* What to do
Match the string "Option" against each line below, and copy every line that matches.
(Materials provided)
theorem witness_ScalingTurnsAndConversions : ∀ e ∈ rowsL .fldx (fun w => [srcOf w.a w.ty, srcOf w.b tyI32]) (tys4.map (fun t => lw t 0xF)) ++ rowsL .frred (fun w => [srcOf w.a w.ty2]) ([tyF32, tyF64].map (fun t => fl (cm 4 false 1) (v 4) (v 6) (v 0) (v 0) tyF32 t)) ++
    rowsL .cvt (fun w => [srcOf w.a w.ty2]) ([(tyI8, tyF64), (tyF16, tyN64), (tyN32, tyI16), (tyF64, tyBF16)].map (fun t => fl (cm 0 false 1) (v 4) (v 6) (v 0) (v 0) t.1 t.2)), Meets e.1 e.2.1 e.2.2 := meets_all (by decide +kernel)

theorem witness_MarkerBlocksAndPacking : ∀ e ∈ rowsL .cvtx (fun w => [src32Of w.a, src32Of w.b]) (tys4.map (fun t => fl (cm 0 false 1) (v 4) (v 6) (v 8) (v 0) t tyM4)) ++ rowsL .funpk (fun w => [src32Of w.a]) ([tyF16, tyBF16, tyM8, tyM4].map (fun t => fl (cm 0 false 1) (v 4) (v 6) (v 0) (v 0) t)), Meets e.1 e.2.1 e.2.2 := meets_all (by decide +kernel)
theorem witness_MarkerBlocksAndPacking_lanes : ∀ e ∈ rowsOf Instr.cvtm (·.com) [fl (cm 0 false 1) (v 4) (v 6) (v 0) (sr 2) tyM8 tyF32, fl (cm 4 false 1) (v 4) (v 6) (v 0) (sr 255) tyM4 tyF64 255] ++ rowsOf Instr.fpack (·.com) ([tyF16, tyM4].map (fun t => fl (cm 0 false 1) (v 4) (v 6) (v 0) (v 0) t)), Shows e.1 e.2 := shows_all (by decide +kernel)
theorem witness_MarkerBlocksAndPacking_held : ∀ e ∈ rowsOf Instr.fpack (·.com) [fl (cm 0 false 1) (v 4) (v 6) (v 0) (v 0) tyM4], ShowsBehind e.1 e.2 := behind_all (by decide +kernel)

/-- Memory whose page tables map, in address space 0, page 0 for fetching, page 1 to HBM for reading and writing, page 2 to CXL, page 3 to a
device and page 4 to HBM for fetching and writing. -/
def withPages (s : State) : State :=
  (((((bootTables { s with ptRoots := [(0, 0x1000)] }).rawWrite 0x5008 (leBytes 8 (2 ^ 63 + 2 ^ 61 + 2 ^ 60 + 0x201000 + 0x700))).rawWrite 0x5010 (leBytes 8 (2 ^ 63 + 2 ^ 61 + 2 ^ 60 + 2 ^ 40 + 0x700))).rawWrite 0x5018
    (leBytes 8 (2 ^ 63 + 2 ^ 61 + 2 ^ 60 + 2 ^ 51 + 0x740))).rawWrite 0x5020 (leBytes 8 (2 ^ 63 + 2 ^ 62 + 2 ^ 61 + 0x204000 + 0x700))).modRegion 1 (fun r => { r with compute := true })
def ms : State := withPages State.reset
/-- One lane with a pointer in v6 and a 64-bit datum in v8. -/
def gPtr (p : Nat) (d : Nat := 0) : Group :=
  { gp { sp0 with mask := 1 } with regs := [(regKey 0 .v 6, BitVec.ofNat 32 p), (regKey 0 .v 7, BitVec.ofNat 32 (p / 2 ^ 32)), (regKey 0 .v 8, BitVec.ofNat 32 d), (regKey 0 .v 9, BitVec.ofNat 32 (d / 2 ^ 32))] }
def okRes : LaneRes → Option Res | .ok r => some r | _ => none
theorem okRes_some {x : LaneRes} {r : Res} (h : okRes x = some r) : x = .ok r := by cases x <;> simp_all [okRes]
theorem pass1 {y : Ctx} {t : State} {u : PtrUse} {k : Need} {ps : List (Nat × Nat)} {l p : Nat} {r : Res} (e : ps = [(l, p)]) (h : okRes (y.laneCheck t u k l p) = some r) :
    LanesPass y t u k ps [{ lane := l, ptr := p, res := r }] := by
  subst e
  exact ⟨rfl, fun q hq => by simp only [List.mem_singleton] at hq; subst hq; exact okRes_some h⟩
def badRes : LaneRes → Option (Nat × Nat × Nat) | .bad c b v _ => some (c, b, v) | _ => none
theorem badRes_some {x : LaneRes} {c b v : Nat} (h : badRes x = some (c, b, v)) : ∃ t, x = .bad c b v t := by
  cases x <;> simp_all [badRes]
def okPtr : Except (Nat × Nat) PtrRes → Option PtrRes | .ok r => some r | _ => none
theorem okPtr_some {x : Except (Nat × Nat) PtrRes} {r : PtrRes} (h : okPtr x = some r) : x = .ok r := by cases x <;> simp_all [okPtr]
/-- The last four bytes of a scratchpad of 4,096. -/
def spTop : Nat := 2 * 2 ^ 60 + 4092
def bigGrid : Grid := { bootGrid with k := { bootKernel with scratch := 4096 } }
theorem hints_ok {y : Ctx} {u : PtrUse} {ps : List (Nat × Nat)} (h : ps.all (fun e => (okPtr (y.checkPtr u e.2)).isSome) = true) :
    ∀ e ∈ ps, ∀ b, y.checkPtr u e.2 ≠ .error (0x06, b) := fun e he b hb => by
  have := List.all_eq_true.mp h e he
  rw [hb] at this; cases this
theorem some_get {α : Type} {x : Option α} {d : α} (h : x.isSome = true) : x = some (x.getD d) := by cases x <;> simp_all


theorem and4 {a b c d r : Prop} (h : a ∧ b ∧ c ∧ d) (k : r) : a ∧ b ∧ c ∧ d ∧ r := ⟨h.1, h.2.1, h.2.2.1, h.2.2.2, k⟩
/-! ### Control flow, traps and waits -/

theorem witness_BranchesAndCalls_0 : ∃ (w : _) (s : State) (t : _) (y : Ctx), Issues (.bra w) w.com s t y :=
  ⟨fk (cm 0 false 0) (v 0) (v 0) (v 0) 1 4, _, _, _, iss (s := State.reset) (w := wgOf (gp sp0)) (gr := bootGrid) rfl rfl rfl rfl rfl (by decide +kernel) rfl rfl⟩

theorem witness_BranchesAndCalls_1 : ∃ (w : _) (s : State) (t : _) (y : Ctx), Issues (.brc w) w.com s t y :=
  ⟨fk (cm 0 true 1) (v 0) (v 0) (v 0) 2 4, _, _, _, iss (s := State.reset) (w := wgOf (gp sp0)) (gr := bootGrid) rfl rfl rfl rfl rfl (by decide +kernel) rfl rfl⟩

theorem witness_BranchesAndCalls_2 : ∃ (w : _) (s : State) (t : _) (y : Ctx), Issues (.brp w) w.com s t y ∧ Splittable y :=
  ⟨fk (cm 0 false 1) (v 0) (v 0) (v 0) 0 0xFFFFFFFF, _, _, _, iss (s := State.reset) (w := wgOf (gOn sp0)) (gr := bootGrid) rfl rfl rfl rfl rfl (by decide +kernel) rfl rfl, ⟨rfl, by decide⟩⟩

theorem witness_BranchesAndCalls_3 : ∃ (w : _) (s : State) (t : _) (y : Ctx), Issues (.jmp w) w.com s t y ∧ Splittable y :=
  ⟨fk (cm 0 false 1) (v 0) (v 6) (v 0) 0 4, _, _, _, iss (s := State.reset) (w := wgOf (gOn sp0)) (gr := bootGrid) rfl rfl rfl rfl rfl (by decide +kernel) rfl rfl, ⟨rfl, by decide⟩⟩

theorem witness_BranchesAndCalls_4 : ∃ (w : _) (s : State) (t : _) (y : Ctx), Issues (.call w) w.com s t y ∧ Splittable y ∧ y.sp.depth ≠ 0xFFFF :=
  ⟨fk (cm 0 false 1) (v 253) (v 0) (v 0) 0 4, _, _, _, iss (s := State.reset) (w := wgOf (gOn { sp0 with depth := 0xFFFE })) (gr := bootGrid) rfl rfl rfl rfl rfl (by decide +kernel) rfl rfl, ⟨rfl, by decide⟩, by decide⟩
(End Materials provided)
(Materials provided)
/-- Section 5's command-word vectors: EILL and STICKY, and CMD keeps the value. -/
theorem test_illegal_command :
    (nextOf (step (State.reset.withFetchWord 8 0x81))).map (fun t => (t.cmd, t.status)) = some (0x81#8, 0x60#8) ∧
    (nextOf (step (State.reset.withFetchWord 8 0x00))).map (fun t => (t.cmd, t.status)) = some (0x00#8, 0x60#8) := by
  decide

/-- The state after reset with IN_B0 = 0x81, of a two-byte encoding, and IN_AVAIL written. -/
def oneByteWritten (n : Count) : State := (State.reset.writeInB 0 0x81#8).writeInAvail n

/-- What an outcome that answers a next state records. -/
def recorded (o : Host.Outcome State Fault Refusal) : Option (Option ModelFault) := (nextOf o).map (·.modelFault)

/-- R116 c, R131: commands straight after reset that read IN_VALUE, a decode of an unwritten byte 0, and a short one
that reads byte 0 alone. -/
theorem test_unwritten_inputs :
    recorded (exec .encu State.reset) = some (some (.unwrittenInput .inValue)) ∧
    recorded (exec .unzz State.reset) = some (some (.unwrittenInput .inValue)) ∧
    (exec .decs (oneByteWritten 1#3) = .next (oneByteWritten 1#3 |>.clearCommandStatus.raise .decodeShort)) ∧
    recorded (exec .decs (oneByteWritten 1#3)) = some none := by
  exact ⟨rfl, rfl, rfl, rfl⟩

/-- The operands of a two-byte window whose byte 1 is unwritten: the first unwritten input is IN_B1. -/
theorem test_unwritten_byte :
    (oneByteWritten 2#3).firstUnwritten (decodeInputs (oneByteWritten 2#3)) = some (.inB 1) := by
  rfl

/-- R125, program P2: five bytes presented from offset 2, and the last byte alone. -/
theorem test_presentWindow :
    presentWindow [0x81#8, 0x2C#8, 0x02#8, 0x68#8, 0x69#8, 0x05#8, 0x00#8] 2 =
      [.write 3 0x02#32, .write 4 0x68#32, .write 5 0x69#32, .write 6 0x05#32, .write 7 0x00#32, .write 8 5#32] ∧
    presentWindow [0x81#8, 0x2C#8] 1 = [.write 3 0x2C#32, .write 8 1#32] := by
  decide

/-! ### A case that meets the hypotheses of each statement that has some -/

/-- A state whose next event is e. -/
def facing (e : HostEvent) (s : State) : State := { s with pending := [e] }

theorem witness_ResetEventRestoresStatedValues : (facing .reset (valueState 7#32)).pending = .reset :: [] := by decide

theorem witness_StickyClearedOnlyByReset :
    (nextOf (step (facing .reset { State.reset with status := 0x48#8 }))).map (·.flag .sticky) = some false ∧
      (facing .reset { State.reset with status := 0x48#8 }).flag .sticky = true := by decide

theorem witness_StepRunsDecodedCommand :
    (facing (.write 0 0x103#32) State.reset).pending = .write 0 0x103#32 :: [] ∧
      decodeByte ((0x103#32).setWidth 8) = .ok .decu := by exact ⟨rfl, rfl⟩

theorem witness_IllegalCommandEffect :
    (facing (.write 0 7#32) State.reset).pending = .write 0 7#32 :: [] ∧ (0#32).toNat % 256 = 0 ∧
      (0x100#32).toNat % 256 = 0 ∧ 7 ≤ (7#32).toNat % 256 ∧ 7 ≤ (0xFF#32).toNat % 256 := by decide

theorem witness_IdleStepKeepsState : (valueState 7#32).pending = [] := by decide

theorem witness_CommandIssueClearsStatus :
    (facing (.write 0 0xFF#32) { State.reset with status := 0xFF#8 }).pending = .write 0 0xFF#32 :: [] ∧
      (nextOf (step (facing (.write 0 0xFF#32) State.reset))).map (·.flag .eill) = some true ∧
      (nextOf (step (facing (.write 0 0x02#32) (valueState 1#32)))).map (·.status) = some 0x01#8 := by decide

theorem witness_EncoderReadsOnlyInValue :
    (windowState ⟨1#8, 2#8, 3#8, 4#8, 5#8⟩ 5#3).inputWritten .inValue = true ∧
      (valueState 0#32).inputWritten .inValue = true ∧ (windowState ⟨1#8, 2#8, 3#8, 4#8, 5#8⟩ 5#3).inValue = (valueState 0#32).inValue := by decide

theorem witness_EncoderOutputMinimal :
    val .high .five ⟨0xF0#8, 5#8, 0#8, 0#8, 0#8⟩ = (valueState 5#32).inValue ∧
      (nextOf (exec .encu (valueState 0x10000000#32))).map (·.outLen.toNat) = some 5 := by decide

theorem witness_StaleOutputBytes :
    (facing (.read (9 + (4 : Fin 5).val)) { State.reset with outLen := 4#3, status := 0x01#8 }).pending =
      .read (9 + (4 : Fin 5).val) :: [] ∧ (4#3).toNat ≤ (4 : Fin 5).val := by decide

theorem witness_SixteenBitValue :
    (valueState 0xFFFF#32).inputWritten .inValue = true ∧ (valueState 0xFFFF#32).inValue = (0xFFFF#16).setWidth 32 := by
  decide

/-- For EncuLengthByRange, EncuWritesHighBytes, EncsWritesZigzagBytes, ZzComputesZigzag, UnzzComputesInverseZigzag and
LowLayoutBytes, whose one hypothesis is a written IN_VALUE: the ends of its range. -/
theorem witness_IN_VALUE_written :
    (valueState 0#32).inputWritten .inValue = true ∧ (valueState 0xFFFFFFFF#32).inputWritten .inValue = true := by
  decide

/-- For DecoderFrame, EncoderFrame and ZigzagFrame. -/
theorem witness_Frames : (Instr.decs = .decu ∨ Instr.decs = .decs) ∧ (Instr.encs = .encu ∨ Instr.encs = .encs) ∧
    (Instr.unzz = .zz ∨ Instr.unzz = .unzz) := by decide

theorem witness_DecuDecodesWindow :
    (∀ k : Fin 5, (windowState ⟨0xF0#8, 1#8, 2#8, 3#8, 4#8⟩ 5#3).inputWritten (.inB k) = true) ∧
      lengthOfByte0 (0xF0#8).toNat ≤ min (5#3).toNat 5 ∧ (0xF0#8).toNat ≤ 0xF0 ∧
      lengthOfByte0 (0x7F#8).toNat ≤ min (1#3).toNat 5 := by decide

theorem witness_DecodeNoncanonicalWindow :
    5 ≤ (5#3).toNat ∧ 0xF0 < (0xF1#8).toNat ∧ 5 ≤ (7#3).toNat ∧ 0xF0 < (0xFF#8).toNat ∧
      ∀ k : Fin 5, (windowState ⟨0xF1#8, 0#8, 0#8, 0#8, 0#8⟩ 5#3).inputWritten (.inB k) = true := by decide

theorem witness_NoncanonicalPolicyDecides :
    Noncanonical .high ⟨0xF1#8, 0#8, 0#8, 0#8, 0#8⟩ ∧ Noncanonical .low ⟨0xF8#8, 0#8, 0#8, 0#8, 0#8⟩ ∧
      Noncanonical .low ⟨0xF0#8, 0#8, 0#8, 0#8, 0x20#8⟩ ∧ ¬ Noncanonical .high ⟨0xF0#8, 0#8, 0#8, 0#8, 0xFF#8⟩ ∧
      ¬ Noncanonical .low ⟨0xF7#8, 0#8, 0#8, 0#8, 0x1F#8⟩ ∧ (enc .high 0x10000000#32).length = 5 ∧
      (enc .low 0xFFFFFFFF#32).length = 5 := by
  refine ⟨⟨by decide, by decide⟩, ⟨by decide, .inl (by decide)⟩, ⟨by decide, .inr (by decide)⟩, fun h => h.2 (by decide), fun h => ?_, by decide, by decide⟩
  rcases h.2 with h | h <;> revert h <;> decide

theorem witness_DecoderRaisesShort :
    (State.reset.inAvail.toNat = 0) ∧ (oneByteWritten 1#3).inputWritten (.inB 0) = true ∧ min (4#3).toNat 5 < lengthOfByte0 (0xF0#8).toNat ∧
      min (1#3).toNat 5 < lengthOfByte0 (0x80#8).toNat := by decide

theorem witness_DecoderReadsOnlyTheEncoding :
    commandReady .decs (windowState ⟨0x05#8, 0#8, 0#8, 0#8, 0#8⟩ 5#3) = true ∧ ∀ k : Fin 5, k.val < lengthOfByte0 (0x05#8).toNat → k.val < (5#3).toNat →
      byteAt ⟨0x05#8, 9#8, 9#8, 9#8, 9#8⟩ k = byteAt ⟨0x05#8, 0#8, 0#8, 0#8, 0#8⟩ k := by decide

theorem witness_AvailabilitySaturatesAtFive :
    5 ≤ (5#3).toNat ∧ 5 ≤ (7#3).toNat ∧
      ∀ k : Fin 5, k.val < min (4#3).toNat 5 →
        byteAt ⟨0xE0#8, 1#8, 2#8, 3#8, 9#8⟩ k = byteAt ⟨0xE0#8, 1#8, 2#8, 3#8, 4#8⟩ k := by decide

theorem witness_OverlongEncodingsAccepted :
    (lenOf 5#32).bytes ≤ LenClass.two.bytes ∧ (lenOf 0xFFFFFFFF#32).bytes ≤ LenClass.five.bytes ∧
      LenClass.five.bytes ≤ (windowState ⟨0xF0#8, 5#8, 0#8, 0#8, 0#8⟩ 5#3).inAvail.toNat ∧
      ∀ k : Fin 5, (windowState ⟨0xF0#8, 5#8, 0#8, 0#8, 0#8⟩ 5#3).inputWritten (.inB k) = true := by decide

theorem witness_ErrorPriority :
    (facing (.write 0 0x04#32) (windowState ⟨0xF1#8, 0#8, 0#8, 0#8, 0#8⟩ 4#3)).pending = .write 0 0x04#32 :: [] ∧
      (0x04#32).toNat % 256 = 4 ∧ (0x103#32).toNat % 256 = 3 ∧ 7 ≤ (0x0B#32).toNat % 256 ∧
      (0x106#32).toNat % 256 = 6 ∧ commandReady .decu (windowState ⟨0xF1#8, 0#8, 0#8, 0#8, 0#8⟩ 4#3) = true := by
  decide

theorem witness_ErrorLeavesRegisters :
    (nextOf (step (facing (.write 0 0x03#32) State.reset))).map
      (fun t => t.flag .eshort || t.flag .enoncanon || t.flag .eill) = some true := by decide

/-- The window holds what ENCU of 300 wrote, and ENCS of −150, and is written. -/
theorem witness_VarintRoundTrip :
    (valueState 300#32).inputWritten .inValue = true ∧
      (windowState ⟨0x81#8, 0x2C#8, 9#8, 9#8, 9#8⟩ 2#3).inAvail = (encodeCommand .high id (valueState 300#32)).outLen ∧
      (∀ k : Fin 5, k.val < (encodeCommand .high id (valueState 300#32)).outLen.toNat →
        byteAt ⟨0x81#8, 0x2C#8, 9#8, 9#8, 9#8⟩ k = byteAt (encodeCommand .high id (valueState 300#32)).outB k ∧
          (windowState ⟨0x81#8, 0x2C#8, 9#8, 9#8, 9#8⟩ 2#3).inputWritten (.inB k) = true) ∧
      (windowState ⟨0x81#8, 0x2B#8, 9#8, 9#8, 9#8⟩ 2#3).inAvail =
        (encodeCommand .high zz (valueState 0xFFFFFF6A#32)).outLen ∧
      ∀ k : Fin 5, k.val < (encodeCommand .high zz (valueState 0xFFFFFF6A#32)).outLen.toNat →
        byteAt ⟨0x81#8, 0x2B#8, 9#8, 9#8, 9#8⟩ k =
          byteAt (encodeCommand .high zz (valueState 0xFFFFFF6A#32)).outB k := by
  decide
(End Materials provided)
* Output
def okRes : LaneRes → Option Res | .ok r => some r | _ => none
def badRes : LaneRes → Option (Nat × Nat × Nat) | .bad c b v _ => some (c, b, v) | _ => none
def okPtr : Except (Nat × Nat) PtrRes → Option PtrRes | .ok r => some r | _ => none
theorem some_get {α : Type} {x : Option α} {d : α} (h : x.isSome = true) : x = some (x.getD d) := by cases x <;> simp_all
def recorded (o : Host.Outcome State Fault Refusal) : Option (Option ModelFault) := (nextOf o).map (·.modelFault)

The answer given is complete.